Saved entries >>

-- Opening Marker --

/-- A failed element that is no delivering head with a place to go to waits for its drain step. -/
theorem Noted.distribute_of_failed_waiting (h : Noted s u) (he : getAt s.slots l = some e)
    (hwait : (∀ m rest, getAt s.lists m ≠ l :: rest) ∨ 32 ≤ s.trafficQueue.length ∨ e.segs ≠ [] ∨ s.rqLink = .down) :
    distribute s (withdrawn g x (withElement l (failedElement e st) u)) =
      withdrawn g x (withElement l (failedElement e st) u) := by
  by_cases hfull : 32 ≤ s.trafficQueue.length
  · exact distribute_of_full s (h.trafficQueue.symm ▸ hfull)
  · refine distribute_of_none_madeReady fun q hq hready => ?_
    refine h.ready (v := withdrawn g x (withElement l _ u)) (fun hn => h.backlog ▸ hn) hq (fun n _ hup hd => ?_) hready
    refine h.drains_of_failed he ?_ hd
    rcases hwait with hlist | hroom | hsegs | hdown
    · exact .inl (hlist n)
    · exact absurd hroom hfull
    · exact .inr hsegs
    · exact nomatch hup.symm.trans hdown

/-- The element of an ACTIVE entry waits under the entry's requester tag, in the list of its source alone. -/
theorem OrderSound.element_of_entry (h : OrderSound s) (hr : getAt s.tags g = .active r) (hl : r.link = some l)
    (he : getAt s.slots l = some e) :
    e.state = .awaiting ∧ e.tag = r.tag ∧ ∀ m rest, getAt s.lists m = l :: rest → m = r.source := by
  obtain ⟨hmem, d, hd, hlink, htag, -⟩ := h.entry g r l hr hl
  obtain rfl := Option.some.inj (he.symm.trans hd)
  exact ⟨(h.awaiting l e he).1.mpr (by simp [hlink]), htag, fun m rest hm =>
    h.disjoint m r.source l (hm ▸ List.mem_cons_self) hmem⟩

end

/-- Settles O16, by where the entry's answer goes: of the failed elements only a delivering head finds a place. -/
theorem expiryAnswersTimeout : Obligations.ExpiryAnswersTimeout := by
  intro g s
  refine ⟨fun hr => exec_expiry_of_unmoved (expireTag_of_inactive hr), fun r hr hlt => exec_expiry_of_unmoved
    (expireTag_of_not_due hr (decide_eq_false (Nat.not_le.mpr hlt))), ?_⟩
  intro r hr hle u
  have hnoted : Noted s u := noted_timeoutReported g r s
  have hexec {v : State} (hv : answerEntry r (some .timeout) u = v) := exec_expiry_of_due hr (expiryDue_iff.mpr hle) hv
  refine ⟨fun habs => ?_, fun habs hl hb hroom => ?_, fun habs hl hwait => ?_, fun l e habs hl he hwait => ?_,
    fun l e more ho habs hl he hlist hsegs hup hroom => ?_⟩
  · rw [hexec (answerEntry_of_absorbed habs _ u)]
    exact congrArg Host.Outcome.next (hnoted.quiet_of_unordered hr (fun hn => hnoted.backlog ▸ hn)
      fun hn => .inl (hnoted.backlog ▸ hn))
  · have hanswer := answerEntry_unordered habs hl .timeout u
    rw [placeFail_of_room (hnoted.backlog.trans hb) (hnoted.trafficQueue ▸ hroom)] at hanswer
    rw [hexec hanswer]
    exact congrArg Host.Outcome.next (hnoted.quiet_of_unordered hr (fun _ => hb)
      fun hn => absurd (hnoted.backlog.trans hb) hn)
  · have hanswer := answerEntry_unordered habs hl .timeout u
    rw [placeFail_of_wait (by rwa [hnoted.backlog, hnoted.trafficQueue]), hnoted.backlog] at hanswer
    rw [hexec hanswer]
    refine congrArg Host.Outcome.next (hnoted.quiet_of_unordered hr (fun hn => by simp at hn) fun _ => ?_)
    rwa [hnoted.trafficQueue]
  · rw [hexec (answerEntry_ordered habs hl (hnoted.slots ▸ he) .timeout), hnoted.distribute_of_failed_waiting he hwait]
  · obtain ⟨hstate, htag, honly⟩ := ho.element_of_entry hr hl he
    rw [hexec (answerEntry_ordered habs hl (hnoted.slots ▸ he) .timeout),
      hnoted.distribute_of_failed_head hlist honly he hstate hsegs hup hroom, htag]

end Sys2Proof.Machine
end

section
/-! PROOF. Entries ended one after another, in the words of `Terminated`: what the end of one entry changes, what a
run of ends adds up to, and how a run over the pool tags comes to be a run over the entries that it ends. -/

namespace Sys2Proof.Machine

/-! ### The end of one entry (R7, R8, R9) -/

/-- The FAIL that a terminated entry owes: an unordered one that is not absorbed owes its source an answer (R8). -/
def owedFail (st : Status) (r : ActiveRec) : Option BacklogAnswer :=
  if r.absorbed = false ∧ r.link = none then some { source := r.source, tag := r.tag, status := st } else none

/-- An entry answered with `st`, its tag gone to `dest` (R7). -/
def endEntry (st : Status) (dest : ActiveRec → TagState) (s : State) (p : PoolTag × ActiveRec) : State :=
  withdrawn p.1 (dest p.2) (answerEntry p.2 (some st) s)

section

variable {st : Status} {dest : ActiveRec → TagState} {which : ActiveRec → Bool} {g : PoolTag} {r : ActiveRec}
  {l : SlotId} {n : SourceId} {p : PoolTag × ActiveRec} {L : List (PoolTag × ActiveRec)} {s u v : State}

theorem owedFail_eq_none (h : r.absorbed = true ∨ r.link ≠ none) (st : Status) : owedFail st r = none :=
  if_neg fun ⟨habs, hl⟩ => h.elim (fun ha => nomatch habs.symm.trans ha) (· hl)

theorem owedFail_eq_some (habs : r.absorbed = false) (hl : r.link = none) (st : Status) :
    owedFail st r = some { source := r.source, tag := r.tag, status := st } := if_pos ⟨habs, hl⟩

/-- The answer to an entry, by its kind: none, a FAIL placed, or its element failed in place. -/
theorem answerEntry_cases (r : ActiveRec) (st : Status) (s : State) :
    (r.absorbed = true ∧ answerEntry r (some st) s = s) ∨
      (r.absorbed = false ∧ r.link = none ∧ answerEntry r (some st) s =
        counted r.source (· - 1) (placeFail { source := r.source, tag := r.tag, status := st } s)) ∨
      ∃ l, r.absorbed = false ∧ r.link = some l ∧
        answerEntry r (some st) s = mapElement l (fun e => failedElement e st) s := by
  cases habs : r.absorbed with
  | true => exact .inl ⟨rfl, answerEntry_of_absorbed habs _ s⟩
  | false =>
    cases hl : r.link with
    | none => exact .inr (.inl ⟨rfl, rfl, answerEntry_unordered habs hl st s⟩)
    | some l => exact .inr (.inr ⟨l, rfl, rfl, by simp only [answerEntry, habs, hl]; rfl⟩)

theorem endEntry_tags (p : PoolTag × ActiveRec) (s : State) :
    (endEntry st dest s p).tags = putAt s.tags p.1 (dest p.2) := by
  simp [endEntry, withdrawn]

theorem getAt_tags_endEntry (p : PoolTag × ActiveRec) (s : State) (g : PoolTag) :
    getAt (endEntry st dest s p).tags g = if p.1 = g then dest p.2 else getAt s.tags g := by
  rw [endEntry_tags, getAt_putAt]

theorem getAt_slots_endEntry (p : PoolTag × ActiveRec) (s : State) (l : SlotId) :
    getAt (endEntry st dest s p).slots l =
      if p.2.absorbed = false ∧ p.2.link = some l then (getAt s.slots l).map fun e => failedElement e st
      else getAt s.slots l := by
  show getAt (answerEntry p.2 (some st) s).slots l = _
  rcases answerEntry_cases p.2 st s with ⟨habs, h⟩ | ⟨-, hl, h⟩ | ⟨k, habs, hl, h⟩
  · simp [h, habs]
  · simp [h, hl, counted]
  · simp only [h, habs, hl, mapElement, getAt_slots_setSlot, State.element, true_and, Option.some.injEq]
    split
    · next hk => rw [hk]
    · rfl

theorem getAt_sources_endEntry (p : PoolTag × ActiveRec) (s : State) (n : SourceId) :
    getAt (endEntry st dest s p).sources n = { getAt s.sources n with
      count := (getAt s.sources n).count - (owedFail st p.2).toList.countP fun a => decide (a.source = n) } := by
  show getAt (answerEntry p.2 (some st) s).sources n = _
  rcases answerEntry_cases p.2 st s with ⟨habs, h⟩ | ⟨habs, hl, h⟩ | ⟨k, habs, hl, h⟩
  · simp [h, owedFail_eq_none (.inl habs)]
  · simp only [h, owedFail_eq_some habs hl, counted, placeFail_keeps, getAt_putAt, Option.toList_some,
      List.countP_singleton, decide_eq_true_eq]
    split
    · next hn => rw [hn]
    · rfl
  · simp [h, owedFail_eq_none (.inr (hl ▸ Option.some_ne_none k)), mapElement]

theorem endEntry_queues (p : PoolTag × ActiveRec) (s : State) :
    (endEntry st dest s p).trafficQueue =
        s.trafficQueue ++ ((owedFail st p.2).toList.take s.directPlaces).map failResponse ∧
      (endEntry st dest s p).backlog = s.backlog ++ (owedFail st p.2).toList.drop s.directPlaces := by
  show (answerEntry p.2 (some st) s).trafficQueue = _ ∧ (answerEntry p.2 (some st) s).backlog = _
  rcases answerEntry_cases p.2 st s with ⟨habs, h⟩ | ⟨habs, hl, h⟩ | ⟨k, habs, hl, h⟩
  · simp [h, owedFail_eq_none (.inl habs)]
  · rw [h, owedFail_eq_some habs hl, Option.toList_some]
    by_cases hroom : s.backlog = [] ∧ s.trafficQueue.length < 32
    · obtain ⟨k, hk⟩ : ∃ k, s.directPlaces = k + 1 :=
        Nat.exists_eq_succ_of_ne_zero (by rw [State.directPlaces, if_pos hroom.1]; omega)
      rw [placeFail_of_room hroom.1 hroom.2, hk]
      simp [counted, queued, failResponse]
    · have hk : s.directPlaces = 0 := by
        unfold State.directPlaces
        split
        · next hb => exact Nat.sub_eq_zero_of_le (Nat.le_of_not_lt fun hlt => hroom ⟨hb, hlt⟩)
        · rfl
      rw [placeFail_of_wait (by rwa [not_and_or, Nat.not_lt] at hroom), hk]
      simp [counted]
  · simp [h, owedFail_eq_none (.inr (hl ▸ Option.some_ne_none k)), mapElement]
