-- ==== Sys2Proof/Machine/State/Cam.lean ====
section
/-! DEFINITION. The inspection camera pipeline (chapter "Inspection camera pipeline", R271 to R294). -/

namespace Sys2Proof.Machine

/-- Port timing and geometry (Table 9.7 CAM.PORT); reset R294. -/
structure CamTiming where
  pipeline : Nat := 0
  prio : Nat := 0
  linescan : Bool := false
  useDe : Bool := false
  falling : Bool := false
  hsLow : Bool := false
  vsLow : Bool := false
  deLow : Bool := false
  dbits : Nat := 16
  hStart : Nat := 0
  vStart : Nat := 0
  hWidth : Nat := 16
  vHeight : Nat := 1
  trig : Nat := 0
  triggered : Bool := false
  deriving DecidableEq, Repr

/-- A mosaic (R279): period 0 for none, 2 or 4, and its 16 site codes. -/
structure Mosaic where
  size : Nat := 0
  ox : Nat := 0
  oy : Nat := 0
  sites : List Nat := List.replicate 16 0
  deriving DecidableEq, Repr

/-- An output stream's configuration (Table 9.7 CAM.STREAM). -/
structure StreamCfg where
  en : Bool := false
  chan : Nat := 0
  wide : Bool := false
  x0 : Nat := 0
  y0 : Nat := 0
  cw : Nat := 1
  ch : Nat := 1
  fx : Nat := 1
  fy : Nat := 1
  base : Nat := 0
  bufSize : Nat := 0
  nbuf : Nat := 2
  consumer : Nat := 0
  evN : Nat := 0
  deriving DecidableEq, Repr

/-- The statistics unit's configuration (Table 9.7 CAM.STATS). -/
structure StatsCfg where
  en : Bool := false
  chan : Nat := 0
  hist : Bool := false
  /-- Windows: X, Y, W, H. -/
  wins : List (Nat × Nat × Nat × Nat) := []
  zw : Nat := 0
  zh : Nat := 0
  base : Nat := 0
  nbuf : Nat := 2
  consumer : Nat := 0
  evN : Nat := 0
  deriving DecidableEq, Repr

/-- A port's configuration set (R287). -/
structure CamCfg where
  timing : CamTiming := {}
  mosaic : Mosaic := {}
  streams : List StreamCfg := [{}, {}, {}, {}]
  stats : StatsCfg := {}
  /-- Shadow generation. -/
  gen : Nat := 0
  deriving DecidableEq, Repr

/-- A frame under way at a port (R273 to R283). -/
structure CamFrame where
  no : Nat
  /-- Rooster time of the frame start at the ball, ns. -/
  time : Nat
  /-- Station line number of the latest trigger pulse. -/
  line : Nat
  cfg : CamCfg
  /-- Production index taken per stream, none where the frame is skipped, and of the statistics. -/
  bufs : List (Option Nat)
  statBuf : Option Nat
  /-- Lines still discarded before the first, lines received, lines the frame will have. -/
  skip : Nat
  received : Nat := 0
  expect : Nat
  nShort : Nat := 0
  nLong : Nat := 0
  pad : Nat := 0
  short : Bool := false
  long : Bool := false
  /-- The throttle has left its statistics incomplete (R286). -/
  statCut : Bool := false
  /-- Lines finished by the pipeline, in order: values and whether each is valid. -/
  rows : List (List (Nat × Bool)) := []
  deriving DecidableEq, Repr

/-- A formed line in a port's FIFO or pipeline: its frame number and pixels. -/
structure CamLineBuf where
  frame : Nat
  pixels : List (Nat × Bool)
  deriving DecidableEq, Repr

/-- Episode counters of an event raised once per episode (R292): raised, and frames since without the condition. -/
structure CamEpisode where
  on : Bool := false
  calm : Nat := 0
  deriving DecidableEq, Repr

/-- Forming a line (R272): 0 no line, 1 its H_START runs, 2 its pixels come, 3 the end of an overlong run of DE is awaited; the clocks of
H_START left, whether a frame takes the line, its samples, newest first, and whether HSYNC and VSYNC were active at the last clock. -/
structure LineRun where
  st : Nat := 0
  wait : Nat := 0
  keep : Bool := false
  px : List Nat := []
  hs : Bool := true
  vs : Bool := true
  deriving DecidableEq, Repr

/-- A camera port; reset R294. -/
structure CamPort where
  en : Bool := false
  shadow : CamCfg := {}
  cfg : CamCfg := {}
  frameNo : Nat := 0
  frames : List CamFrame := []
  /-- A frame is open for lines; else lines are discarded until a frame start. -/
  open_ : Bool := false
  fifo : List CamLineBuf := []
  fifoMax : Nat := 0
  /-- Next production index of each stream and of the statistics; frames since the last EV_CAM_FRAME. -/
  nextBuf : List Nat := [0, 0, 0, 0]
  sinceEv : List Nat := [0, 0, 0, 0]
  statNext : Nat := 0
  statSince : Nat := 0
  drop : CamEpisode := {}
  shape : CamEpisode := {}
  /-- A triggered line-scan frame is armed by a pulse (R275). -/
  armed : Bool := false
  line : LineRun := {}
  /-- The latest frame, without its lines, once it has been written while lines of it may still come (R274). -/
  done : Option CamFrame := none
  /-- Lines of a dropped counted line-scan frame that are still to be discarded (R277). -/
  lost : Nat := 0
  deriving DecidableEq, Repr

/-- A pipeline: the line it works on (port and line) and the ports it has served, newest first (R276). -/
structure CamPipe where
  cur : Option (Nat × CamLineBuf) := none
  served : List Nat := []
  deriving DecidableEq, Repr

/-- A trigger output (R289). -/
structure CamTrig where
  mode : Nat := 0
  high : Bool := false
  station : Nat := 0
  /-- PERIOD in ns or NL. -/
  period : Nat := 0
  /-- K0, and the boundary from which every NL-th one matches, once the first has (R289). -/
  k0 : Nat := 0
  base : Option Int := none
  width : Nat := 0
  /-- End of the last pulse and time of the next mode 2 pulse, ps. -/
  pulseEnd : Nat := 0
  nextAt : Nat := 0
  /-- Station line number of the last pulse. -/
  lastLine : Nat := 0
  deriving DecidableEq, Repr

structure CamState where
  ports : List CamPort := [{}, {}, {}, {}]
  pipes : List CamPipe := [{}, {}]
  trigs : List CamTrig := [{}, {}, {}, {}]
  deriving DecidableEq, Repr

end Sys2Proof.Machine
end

-- Closing Marker --

WHAT YOU WILL DO >> Quote the records above from their first line through the line containing "theorem Noted.distribute_of_failed_waiting (h", both ends included.

ANSWER BELOW >>
/-- A failed element that is no delivering head with a place to go to waits for its drain step. -/
theorem Noted.distribute_of_failed_waiting (h : Noted s u) (he : getAt s.slots l = some e)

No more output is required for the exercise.